Sisi should be a man of the people, not scared of them

One of the problems Hosni Mubarak suffered from during his last years as president was that he let himself be held captive by security and his guards. His security team transformed from a team that aims to protect him into a team restraining him and the president thus became hostage. So, he lived in isolation and while he could see what was going on around him, he became detached from reality. In brief, the president became prisoner of security fears as his own guards turned into jailers wearing kid gloves.

A leader’s worst problem is allowing himself to give in to his security fears. In this case, he closes in on himself and becomes overly concerned for his security without realizing the repercussions. This would make things extremely easy for the guards as they would thus provide the official’s safety by preventing him from moving from one place to another or by at least restraining this activity.

A leader’s worst problem is allowing himself to give in to his security fears

Abdel Latif el-Menawy

One of the points that made me pause and which upset me was that security-related issues would dominate the behavior and life of Egypt’s new president. The phase of the electoral campaign was reason enough for this fear as the then-candidate’s activity was very limited due to security reasons. I was afraid this would be the case in the future especially as there were introductions that the state of fear over the president’s security is of supreme importance. I was thus afraid that Sisi would give up to this security grip which calls on him to plan where he’s going and whom he’s meeting with ahead of time - hours or even days ahead.

The nature of the man

I knew well that this contradicts with the nature of the man who frequently said that his decision is to live among the people and that people must expect to find him among them anytime.

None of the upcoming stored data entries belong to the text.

-- ==== Sys2Proof/Machine/Approx.lean ====
section
/-! DEFINITION. The shaper's functions to within 2^-60 of a unit in the last place, in exact integer arithmetic, and the interval of results that the bound of Table 2.8 leaves. -/

namespace Sys2Proof.Machine

/-- Fractional bits of the working precision. -/
def fixBits : Nat := 192

/-- 1 in the working precision. -/
def fixOne : Int := 2 ^ fixBits

/-- Product of two values of the working precision. -/
def fixMul (a b : Int) : Int := a * b / fixOne

/-- The series of e^(-r) for 0 ≤ r < 1, 48 terms: the running sum and the running term. -/
def expSeries (r : Int) : Int :=
  ((List.range 48).foldl (fun (p : Int × Int) k =>
    let t := -(fixMul p.2 r) / ((k : Int) + 1)
    (p.1 + t, t)) (fixOne, fixOne)).1

/-- e^(-y) for y = `num / den` ≥ 0 in the working precision; 0 from y = 160 on. -/
def expNeg (num den : Nat) : Int :=
  if 160 * den ≤ num then 0
  else
    let y : Int := (num : Int) * fixOne / (den : Int)
    (List.range 8).foldl (fun v _ => fixMul v v) (expSeries (y / 256))

/-- Guard bits below a unit in the last place. -/
def guard : Nat := 64

/-- e^x · 2^(g + guard) for x = X / 2^f. -/
def expScaled (X : Int) (f g : Nat) : Int :=
  let u := expNeg X.natAbs (2 ^ f)
  if X ≤ 0 then u * 2 ^ (g + guard) / fixOne else if u = 0 then 2 ^ 200 else fixOne * 2 ^ (g + guard) / u

/-- 1 / (1 + e^(-z)) in the working precision, for z = `num / den`. -/
def sigFix (num : Int) (den : Nat) : Int :=
  let u := expNeg num.natAbs den
  if 0 ≤ num then fixOne * fixOne / (fixOne + u) else u * fixOne / (fixOne + u)

/-- tanh z in the working precision. -/
def tanhFix (num : Int) (den : Nat) : Int :=
  let u := expNeg (2 * num.natAbs) den
  let t := (fixOne - u) * fixOne / (fixOne + u)
  if 0 ≤ num then t else -t

/-- 2z of `GLU`, as a fraction: z = 0.797885 · (x + 0.044715 · x³), x = X / 2^f. -/
def gluArg (X : Int) (f : Nat) : Int × Nat :=
  (2 * 797885 * (X * 1000000 * 2 ^ (2 * f) + 44715 * X ^ 3), 1000000 * 1000000 * 2 ^ (3 * f))

/-- The exact value of a function times 2^(g + guard), to within 1; none outside the part of the domain that the operand
alone decides (Table 2.8). -/
def exactScaled (fn : ShaperFn) (X : Int) (f g : Nat) : Option Int :=
  match fn with
  | .exp => some (expScaled X f g)
  | .rcp => if X = 0 then none else some (2 ^ (f + g + guard) / X)
  | .rsq => if X ≤ 0 then none else some (Nat.sqrt (2 ^ (f + 2 * (g + guard)) / X.toNat))
  | .sig => some (sigFix X (2 ^ f) * 2 ^ (g + guard) / fixOne)
  | .tnh => some (tanhFix X (2 ^ f) * 2 ^ (g + guard) / fixOne)
  | .slu => some (X * sigFix X (2 ^ f) * 2 ^ (g + guard) / (fixOne * 2 ^ f))
  | .glu => some (X * sigFix (gluArg X f).1 (gluArg X f).2 * 2 ^ (g + guard) / (fixOne * 2 ^ f))

/-- Whether the exact result has magnitude 2^31 or more in units of the last place (R51): `RCP` and `RSQ` by exact
comparison, the others by the value above, which no rational operand but 0 puts on the limit. -/
def outOfRange (fn : ShaperFn) (X : Int) (f g : Nat) (z : Int) : Bool :=
  match fn with
  | .rcp => decide (2 ^ 31 * X.natAbs ≤ 2 ^ (f + g))
  | .rsq => decide (2 ^ 62 * X.toNat ≤ 2 ^ (f + 2 * g))
  | .sig | .tnh => false
  | .exp => decide ((2 ^ (31 + guard) : Nat) ≤ z.natAbs)
  | .slu | .glu => decide ((2 ^ (31 + guard) : Nat) ≤ z.natAbs ∧ (2 ^ (31 + f) : Nat) < X.natAbs * 2 ^ g)

/-- Bound of a function in units of the last place (Table 2.8). -/
def ulpBound (fn : ShaperFn) : Nat := match fn with | .slu | .glu => 2 | _ => 1

/-- The integer nearest to `y0` among those within `b` units of `z / 2^guard`, which is known to 2 parts in 2^guard. -/
def within (z : Int) (b : Nat) (y0 : Int) : Int :=
  let lo := -((-(z - 2 - (b : Int) * 2 ^ guard)) / 2 ^ guard)
  let hi := (z + 2 + (b : Int) * 2 ^ guard) / 2 ^ guard
  max lo (min hi y0)

/-- Largest magnitude of a shaper result (R51). -/
def resultLimit : Int := 2147483647

/-- A shaper result: the part's own integer (`Config.shaper`) held to the bound and to the largest magnitude; none
outside the domain (R51; log 7). -/
def shaperResult (fn : ShaperFn) (X : Int) (f g : Nat) : Option Int :=
  match exactScaled fn X f g with
  | none => none
  | some z =>
    if outOfRange fn X f g z then none
    else some (max (-resultLimit) (min resultLimit (within z (ulpBound fn) (Config.shaper fn X f g))))

/-- The exact softmax of element `i` times 2^(g + guard) (R52). -/
def smxScaled (row : List Int) (f g i : Nat) : Int :=
  let top := row.foldl max (row.getD 0 0)
  let es := row.map fun x => expNeg (top - x).toNat (2 ^ f)
  es.getD i 0 * 2 ^ (g + guard) / (max 1 es.sum)

/-- An `SMX` result: the part's own integer held to 3 units, to 0 from below and to 2^g from above (R52; log 7). -/
def smxResult (row : List Int) (f g i : Nat) : Int :=
  max 0 (min (2 ^ g) (within (smxScaled row f g i) 3 (Config.smx row f g i)))

end Sys2Proof.Machine
end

This fear took over me during the last phase, and I said to many people that the best means the president can adopt is to resort to the military style in which the decision to act is taken and implemented at the same moment.

It means the president is the one who decides what he wants to do and that others have to adjust themselves to this. Therefore, the president becomes the leader of his groups, including of his security members, and he doesn’t allow these members to restrain him or isolate him from the people.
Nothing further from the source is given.